What is required:
Look through the data below for the line with "def leaveCold (s" and the line with "let s8 := wr", then output those two and all lines in between, exactly as written.

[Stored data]
= = = = =
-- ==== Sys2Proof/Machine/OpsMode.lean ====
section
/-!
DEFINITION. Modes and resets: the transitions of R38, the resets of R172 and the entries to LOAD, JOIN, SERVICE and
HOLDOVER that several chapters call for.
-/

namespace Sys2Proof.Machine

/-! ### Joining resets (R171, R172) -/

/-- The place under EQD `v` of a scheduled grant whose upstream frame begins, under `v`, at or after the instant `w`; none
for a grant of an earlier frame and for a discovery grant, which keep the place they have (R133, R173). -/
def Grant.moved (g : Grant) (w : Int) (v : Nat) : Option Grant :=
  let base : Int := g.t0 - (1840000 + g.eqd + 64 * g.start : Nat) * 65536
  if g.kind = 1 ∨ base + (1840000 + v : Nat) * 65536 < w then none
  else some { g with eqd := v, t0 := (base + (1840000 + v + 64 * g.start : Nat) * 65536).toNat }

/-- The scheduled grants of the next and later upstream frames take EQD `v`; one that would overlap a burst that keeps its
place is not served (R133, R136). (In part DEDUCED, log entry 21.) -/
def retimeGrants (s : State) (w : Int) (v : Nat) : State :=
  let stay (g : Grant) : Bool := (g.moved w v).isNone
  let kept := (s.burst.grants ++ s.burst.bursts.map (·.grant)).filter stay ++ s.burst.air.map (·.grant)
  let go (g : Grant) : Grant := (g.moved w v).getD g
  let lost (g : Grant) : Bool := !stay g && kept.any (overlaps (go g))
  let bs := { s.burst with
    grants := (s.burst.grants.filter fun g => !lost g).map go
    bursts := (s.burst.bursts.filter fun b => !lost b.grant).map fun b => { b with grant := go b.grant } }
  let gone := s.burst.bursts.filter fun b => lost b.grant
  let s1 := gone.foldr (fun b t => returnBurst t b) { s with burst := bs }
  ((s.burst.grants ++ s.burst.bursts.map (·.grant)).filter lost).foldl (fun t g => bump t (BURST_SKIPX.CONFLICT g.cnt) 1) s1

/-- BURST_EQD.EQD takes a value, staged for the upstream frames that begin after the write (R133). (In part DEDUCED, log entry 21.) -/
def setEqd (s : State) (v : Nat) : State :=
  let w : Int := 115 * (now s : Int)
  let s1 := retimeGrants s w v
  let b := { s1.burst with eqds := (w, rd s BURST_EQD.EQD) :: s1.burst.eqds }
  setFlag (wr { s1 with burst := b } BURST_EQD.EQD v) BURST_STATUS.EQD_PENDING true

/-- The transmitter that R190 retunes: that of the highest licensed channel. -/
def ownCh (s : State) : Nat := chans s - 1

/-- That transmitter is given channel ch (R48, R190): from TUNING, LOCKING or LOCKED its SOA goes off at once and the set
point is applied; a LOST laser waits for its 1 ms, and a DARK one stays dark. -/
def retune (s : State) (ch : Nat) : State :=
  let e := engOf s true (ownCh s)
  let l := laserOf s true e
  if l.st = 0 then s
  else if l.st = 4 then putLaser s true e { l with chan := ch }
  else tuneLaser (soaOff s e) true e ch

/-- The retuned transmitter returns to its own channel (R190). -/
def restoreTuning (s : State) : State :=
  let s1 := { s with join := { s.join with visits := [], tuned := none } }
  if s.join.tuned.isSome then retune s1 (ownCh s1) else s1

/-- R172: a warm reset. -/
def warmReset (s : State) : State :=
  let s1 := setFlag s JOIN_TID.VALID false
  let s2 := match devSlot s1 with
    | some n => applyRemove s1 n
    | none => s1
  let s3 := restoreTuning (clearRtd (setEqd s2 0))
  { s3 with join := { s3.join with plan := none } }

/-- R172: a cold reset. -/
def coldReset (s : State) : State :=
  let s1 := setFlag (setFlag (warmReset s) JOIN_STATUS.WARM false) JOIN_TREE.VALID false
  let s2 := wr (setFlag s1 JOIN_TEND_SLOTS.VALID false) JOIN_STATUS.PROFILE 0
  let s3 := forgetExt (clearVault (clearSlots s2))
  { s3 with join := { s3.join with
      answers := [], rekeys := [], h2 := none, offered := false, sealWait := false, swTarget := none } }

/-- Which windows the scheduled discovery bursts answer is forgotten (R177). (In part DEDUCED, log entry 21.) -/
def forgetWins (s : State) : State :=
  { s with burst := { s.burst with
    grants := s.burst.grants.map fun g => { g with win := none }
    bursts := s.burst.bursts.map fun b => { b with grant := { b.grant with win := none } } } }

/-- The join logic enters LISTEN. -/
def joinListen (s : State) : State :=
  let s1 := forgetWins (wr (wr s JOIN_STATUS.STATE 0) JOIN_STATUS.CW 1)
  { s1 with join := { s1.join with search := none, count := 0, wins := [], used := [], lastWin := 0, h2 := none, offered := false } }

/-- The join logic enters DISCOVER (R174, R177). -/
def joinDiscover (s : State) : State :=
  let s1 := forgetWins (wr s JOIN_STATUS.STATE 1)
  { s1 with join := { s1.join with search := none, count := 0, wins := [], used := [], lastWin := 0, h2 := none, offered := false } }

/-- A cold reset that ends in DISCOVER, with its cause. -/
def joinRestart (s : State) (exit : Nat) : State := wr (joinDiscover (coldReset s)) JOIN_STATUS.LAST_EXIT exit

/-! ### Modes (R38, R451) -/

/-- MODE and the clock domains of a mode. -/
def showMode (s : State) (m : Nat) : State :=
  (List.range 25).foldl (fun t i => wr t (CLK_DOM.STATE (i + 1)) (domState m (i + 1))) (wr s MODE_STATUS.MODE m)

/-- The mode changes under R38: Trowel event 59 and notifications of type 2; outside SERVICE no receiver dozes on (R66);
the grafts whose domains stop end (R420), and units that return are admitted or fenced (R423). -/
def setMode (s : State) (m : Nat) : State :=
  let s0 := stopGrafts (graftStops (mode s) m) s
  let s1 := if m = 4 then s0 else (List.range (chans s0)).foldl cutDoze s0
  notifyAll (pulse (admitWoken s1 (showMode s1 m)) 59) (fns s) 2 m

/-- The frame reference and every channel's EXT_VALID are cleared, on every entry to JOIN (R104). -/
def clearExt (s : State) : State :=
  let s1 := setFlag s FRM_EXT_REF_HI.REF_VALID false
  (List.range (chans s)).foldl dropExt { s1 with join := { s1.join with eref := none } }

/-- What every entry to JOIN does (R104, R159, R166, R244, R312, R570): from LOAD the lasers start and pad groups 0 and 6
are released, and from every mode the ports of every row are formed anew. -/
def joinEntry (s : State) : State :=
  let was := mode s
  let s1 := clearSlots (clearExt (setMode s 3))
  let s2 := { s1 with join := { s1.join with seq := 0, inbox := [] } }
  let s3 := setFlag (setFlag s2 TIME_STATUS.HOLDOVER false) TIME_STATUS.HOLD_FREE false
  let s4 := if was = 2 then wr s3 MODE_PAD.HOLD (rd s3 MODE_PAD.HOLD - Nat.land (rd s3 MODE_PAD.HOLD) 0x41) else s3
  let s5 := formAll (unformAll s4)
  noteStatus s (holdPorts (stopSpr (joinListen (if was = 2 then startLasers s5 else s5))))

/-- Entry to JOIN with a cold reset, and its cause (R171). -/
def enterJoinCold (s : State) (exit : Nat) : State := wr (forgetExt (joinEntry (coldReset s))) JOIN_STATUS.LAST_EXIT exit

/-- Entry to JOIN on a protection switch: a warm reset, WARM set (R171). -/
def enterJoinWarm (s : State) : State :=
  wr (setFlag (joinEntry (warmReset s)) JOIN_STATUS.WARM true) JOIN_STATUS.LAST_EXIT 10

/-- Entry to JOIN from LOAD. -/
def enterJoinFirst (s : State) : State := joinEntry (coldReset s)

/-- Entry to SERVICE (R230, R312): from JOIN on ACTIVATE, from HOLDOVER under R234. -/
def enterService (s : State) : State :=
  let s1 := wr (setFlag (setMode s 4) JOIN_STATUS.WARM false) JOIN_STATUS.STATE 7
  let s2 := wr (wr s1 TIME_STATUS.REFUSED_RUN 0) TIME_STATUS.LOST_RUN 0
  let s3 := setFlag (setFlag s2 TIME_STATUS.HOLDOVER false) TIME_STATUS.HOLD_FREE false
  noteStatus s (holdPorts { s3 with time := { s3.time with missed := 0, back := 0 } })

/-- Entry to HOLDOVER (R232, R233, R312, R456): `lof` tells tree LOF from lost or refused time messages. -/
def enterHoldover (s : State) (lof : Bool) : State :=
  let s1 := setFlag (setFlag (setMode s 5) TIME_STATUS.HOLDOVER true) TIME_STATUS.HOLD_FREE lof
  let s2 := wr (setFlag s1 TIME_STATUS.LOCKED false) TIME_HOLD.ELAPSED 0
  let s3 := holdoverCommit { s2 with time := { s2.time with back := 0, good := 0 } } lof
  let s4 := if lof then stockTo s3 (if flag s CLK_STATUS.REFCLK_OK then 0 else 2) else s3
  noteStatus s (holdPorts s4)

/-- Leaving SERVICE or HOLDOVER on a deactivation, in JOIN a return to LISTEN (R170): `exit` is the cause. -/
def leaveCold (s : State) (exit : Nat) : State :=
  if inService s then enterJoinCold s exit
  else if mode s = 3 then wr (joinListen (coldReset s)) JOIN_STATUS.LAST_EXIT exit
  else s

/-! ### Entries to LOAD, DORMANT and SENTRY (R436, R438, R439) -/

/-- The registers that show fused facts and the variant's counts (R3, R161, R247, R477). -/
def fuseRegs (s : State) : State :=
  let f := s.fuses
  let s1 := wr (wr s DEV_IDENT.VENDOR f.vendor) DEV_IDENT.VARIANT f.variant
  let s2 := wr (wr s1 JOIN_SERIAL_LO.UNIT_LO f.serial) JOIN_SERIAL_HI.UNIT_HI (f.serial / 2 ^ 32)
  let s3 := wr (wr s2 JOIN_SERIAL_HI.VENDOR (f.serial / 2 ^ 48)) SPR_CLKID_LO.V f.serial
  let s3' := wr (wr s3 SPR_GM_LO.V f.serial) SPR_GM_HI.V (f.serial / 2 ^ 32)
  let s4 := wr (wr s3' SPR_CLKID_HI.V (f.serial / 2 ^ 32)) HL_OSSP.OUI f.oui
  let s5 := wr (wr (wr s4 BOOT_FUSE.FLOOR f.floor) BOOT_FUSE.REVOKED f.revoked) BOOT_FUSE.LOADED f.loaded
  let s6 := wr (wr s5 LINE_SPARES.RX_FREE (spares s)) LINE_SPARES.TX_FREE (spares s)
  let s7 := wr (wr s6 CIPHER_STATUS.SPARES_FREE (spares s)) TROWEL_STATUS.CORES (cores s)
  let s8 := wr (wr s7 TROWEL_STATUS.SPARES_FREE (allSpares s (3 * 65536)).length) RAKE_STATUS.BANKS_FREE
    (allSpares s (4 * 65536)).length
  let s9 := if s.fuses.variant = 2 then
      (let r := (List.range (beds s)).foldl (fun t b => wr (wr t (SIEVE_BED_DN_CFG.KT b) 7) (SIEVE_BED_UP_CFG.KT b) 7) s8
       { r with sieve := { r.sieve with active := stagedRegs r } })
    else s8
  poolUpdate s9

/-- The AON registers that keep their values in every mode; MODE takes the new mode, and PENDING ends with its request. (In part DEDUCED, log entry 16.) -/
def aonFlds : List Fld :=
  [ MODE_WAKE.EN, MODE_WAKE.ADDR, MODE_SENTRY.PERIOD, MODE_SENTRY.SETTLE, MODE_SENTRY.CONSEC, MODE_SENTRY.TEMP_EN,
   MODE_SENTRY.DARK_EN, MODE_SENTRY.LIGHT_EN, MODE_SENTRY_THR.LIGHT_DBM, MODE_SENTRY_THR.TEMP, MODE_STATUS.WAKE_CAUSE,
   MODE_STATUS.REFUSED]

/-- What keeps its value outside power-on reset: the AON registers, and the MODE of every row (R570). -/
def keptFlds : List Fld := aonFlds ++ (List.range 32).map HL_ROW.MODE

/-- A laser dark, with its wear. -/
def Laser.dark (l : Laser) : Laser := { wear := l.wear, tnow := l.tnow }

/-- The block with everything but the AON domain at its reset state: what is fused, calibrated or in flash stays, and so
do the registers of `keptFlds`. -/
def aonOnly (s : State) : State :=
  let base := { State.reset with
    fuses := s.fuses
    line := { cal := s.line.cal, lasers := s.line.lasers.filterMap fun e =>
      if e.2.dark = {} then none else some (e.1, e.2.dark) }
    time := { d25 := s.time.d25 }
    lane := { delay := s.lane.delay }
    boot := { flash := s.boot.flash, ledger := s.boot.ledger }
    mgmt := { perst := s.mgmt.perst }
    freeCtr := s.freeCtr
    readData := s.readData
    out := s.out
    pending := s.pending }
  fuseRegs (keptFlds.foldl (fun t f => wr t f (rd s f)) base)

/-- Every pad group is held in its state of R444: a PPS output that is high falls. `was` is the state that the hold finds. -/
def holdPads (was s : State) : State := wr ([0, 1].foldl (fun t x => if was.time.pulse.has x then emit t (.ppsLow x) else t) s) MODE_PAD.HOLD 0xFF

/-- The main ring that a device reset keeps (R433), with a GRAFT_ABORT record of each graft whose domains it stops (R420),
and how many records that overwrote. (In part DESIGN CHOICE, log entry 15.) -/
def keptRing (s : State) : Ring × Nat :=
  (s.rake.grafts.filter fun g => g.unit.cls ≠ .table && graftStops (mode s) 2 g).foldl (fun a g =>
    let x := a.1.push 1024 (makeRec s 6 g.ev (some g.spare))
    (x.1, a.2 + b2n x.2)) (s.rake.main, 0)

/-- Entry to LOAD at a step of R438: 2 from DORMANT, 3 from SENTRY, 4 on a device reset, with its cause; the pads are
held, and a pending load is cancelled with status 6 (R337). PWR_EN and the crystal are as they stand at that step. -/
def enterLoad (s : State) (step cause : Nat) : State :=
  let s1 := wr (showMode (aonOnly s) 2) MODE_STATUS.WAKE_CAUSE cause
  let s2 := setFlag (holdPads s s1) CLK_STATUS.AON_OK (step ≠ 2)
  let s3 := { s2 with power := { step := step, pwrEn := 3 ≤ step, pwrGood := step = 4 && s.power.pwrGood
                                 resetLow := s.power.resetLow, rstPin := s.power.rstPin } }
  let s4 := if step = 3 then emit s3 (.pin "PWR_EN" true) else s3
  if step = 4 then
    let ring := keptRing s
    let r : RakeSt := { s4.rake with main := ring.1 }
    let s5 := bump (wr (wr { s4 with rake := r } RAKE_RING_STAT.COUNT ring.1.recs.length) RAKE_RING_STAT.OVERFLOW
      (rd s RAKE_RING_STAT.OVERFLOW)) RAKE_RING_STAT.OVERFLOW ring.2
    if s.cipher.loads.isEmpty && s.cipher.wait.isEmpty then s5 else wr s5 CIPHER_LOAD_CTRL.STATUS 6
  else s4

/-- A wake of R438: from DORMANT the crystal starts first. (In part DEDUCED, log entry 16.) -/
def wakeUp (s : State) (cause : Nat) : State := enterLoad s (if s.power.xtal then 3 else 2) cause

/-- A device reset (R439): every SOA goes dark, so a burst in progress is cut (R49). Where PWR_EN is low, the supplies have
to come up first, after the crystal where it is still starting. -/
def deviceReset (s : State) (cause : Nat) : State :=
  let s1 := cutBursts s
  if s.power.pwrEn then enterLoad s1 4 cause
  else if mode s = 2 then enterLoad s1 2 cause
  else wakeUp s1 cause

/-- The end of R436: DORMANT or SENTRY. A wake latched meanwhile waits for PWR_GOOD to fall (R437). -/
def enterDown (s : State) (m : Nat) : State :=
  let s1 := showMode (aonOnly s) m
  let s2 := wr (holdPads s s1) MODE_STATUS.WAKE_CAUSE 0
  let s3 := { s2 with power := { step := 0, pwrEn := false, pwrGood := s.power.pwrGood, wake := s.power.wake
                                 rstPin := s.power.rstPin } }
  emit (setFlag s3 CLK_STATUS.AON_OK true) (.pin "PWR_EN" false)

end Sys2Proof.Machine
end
= = = = =
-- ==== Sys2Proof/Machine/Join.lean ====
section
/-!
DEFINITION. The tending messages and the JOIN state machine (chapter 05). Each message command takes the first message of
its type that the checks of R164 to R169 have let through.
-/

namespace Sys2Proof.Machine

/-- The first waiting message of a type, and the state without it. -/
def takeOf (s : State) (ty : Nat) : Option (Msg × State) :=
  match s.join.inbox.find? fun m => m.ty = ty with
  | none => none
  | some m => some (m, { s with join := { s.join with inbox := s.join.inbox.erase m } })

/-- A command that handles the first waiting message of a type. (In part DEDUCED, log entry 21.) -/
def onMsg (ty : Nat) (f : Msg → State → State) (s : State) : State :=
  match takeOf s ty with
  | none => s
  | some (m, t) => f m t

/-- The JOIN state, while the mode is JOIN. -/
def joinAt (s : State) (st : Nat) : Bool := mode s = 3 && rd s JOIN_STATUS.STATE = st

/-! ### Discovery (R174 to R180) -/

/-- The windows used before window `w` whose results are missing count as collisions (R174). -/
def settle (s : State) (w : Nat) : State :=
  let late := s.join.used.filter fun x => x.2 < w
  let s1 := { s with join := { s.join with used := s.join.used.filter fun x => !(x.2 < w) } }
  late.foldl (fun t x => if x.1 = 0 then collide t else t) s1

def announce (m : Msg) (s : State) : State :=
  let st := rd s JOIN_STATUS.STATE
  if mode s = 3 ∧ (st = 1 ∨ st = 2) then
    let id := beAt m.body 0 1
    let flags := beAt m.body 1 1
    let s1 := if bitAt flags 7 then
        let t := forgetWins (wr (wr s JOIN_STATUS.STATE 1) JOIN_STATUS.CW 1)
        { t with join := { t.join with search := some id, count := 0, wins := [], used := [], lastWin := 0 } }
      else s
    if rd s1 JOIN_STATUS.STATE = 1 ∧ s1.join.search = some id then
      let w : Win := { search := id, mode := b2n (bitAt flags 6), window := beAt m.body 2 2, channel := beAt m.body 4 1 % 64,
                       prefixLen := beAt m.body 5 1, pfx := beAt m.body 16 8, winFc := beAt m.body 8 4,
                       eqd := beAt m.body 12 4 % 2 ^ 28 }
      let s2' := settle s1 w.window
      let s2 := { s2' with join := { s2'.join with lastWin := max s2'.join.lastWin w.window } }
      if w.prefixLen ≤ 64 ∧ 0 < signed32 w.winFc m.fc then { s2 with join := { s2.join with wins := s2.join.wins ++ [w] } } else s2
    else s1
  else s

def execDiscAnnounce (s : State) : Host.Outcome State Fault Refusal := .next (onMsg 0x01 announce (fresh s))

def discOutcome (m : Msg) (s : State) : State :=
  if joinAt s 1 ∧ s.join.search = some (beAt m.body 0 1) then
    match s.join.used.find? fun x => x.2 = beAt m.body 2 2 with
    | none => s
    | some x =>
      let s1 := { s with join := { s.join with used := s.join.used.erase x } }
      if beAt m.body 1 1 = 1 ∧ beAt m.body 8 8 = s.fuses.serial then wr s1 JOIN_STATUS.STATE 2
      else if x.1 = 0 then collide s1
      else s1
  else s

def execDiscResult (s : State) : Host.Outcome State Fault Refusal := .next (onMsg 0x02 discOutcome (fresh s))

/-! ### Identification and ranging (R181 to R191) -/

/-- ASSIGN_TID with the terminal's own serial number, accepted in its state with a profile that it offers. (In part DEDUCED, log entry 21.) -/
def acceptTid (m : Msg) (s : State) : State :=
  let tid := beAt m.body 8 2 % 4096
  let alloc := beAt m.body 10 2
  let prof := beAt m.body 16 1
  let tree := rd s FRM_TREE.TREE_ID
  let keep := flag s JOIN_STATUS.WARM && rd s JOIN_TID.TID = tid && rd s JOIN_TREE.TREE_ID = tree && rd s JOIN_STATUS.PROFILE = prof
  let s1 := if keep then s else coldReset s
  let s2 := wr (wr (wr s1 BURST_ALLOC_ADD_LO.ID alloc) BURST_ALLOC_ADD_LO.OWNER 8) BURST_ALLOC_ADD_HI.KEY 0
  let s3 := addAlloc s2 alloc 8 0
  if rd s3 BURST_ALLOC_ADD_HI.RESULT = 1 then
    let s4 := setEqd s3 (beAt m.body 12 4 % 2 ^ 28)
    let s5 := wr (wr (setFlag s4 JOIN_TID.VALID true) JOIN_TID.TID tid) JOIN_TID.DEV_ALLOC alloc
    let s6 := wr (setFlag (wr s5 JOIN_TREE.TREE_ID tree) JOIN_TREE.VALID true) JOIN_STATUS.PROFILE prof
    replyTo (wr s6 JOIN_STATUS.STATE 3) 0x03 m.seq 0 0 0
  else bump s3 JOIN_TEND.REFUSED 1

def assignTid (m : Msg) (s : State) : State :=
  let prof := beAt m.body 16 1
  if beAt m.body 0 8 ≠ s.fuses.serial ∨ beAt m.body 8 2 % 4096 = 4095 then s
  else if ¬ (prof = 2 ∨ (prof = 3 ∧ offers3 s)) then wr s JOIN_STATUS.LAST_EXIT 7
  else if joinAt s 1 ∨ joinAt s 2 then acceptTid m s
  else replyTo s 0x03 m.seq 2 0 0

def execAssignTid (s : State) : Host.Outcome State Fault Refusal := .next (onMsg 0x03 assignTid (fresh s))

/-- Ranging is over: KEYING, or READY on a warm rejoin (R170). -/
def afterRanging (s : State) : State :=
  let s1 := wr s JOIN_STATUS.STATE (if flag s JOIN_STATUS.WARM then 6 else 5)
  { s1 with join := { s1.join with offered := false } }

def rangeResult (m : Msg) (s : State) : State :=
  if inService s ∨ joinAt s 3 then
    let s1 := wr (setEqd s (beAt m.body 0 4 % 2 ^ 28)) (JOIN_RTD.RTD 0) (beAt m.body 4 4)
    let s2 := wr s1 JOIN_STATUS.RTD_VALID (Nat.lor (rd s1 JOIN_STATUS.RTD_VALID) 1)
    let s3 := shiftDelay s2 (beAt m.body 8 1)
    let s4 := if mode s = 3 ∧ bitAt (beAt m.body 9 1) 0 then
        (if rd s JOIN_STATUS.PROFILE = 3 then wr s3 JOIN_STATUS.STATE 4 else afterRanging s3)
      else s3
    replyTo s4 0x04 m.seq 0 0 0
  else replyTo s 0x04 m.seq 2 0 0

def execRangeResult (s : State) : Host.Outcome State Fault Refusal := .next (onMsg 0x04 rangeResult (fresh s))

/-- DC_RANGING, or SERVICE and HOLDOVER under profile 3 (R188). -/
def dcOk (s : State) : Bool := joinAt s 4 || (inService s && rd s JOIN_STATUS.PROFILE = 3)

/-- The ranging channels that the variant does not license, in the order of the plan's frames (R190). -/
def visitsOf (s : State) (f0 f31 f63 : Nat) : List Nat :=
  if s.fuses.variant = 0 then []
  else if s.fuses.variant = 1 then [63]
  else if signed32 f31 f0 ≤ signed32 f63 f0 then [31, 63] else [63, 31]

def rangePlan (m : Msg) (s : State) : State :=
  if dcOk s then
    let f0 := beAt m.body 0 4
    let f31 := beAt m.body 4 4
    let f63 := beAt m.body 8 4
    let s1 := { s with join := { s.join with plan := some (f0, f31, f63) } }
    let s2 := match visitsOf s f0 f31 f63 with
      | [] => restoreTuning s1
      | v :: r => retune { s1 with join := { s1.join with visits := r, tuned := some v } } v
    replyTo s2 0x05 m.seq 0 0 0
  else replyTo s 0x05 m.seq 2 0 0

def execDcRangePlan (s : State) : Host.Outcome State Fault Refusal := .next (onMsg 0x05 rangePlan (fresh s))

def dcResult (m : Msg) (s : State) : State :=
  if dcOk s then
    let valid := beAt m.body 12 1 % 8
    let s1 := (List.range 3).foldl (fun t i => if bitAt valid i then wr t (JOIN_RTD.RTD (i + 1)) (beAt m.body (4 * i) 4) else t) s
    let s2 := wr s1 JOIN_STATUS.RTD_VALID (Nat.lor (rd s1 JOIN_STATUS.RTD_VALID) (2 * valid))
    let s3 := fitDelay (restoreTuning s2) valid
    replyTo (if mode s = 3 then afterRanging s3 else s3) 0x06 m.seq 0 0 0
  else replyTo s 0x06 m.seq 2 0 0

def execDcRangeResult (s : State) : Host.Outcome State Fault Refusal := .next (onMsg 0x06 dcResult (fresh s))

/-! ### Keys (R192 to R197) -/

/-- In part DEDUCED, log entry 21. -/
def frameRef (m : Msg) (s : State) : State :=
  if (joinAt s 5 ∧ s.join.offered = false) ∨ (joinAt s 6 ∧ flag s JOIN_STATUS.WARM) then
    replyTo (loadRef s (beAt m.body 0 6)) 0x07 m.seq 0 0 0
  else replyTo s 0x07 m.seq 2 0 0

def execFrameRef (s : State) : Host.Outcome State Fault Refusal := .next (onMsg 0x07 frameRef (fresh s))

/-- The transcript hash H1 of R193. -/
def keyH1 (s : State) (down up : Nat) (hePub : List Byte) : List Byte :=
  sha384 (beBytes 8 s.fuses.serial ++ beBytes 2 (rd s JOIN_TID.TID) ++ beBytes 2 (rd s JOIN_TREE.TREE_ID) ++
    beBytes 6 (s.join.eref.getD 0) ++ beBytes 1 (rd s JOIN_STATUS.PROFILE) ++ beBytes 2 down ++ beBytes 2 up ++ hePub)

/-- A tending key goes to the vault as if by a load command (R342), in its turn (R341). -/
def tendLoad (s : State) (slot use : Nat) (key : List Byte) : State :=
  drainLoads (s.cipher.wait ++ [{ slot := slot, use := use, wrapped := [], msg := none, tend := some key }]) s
= = = = =
Reply to the exercise:
def leaveCold (s : State) (exit : Nat) : State :=
  if inService s then enterJoinCold s exit
  else if mode s = 3 then wr (joinListen (coldReset s)) JOIN_STATUS.LAST_EXIT exit
  else s

/-! ### Entries to LOAD, DORMANT and SENTRY (R436, R438, R439) -/

/-- The registers that show fused facts and the variant's counts (R3, R161, R247, R477). -/
def fuseRegs (s : State) : State :=
  let f := s.fuses
  let s1 := wr (wr s DEV_IDENT.VENDOR f.vendor) DEV_IDENT.VARIANT f.variant
  let s2 := wr (wr s1 JOIN_SERIAL_LO.UNIT_LO f.serial) JOIN_SERIAL_HI.UNIT_HI (f.serial / 2 ^ 32)
  let s3 := wr (wr s2 JOIN_SERIAL_HI.VENDOR (f.serial / 2 ^ 48)) SPR_CLKID_LO.V f.serial
  let s3' := wr (wr s3 SPR_GM_LO.V f.serial) SPR_GM_HI.V (f.serial / 2 ^ 32)
  let s4 := wr (wr s3' SPR_CLKID_HI.V (f.serial / 2 ^ 32)) HL_OSSP.OUI f.oui
  let s5 := wr (wr (wr s4 BOOT_FUSE.FLOOR f.floor) BOOT_FUSE.REVOKED f.revoked) BOOT_FUSE.LOADED f.loaded
  let s6 := wr (wr s5 LINE_SPARES.RX_FREE (spares s)) LINE_SPARES.TX_FREE (spares s)
  let s7 := wr (wr s6 CIPHER_STATUS.SPARES_FREE (spares s)) TROWEL_STATUS.CORES (cores s)
  let s8 := wr (wr s7 TROWEL_STATUS.SPARES_FREE (allSpares s (3 * 65536)).length) RAKE_STATUS.BANKS_FREE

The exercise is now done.